Deficiency in the organic cation transporters 1 and 2 ( Oct1/ Oct2 [Slc22a1/Slc22a2]) in mice abolishes renal secretion of organic cations.

The polyspecific organic cation transporters 1 and 2 ( Oct1 and -2) transport a broad range of substrates, including drugs, toxins, and endogenous compounds. Their strategic localization in the basolateral membrane of epithelial cells in the liver, intestine ( Oct1), and kidney ( Oct1 and Oct2) suggests that they play an essential role in removing noxious compounds from the body.
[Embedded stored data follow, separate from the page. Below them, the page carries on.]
-- ==== Sys2Proof/Machine/Pixel.lean ====
section
/-! DEFINITION. The pixel access engine (41_pixel.md): the single-point read-modify-write cycle, the pen-size
composite, and POINT, READWORD, WRITEWORD and BLANK. -/

namespace Sys2Proof.Machine

/-- The opening of an RMW cycle on logical pixel (x, y): address it mirrored, enter RMW, discard the dummy read
(R121). -/
def rmwOpen (c : Config) (x y : Int) (u : Run) : Run :=
  busRead (busCmd c c.cmdRmwin (setAddress c (159 - x) y u))

/-- The word the two data reads of an open RMW cycle return (R121). -/
def rmwWord (u : Run) : Word := joinBytes (busReadValue u) (busReadValue (busRead u))

/-- The run after those two reads. -/
def rmwReads (u : Run) : Run := busRead (busRead u)

/-- The field index of logical column x: `MOD3(159 - x)` (R49, R121). -/
def fieldIndex (x : Int) : Nat := mod3 (159 - x).toNat

/-- The word written back by SET or CLEAR on field `f` (R121, R50). -/
def editField (c : Config) (k : PointKind) (f : Nat) (w : Word) : Word :=
  match k with
  | .set => w &&& ~~~ fieldMask c f
  | .clear => w ||| fieldMask c f
  | .read => w

/-- The end of an RMW cycle: SET and CLEAR write both bytes back, READ writes nothing (R121, R124). -/
def rmwClose (c : Config) (k : PointKind) (f : Nat) (w : Word) (u : Run) : Run :=
  match k with
  | .set => busCmd c c.cmdRmwout (busDataWord (editField c .set f w) u)
  | .clear => busCmd c c.cmdRmwout (busDataWord (editField c .clear f w) u)
  | .read => busCmd c c.cmdRmwout u

/-- The effect of `Single(x, y, k)` (R121). -/
def single (c : Config) (x y : Int) (k : PointKind) (u : Run) : Run :=
  if inRange x y then
    rmwClose c k (fieldIndex x) (rmwWord (rmwOpen c x y u)) (rmwReads (rmwOpen c x y u))
  else noteRange u

/-- What `Single(x, y, READ)` returns: NONE out of range, else whether the pixel's field is 0 (R121, R125). -/
def singleValue (c : Config) (x y : Int) (u : Run) : Option Bool :=
  if inRange x y then some (rmwWord (rmwOpen c x y u) &&& fieldMask c (fieldIndex x) == 0) else none

/-- A composite: one `Single` for each offset, each range-checked on its own (R126). -/
def plotOffsets (c : Config) (x y : Int) (k : PointKind) (offs : List (Int × Int)) (u : Run) : Run :=
  offs.foldl (fun u d => single c (x + d.1) (y + d.2) k u) u

/-- SET for a drawing composite, CLEAR for an erasing one (R126). -/
def compositeKind (draw : Bool) : PointKind := if draw then .set else .clear

/-- `Plot(x, y, op)` (R126); a reserved op plots nothing (its command has failed before). -/
def plot (c : Config) (x y : Int) (op : PointOp) (u : Run) : Run :=
  match op with
  | .single k => single c x y k u
  | .composite d code => plotOffsets c x y (compositeKind d) (penOffsets c code) u
  | .reserved => u

/-- RESULT after POINT READ: 1 on, 0 off, the sentinel out of range (R24, R128). -/
def readResult : Option Bool → Word
  | none => resultSentinel
  | some true => 1
  | some false => 0

/-- POINT (R128). -/
def execPoint (s : State) : Host.Outcome State Fault Refusal :=
  .next (match decodeOp s.a2 with
    | .reserved => s.fail .illegal s.run
    | .single .read =>
      (s.setResult (readResult (singleValue s.cfg (sext16 s.a0) (sext16 s.a1) s.run))).finish
        (plot s.cfg (sext16 s.a0) (sext16 s.a1) (.single .read) s.run)
    | .single .set => s.finish (plot s.cfg (sext16 s.a0) (sext16 s.a1) (.single .set) s.run)
    | .single .clear => s.finish (plot s.cfg (sext16 s.a0) (sext16 s.a1) (.single .clear) s.run)
    | .composite d code => s.finish (plot s.cfg (sext16 s.a0) (sext16 s.a1) (.composite d code) s.run))

/-- READWORD (R131). -/
def execReadword (s : State) : Host.Outcome State Fault Refusal :=
  .next (if inRange (sext16 s.a0) (sext16 s.a1) then
      (s.setResult (rmwWord (rmwOpen s.cfg (sext16 s.a0) (sext16 s.a1) s.run))).finish
        (busCmd s.cfg s.cfg.cmdRmwout (rmwReads (rmwOpen s.cfg (sext16 s.a0) (sext16 s.a1) s.run)))
    else (s.setResult resultSentinel).fail .range s.run)

/-- WRITEWORD (R134): the value goes to the bus as it is. -/
def execWriteword (s : State) : Host.Outcome State Fault Refusal :=
  .next (if inRange (sext16 s.a0) (sext16 s.a1) then
      s.finish (busDataWord s.a2
        (busCmd s.cfg s.cfg.cmdRamwr (setAddress s.cfg (159 - sext16 s.a0) (sext16 s.a1) s.run)))
    else s.fail .range s.run)

/-- The points of a rectangle, rows top to bottom, columns left to right (R137). -/
def areaPoints (x y w h : Int) : List (Int × Int) :=
  (intRange y (y + h - 1)).flatMap (fun j => (intRange x (x + w - 1)).map (fun i => (i, j)))

/-- One `Single` for each point, in order. -/
def singleAll (c : Config) (k : PointKind) (pts : List (Int × Int)) (u : Run) : Run :=
  pts.foldl (fun u p => single c p.1 p.2 k u) u

/-- BLANK (R137). -/
def execBlank (s : State) : Host.Outcome State Fault Refusal :=
  .next (s.finish (singleAll s.cfg .clear (areaPoints (sext16 s.a0) (sext16 s.a1) (sext16 s.a2) (sext16 s.a3)) s.run))

end Sys2Proof.Machine
end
We previously showed that in Oct1(-/-) mice, the hepatic uptake and intestinal excretion of organic cations are greatly reduced. Since Oct1 and Oct2 have extensively overlapping substrate specificities, they might be functionally redundant. To investigate the pharmacologic and physiologic roles of these proteins, we generated Oct2 single-knockout and Oct1/2 double-knockout mice. Oct2(-/-) and Oct1/2(-/-) mice are viable and fertile and display no obvious phenotypic abnormalities. Absence of Oct2 in itself had little effect on the pharmacokinetics of tetraethylammonium (TEA), but in Oct1/2(-/-) mice, renal secretion of this compound was completely abolished, leaving only glomerular filtration as a TEA clearance mechanism. As a consequence, levels of TEA were substantially increased in the plasma of Oct1/2(-/-) mice. This study shows that Oct1 and Oct2 together are essential for renal secretion of (small) organic cations. A deficiency in these proteins may thus result in increased drug sensitivity and toxicity.[1]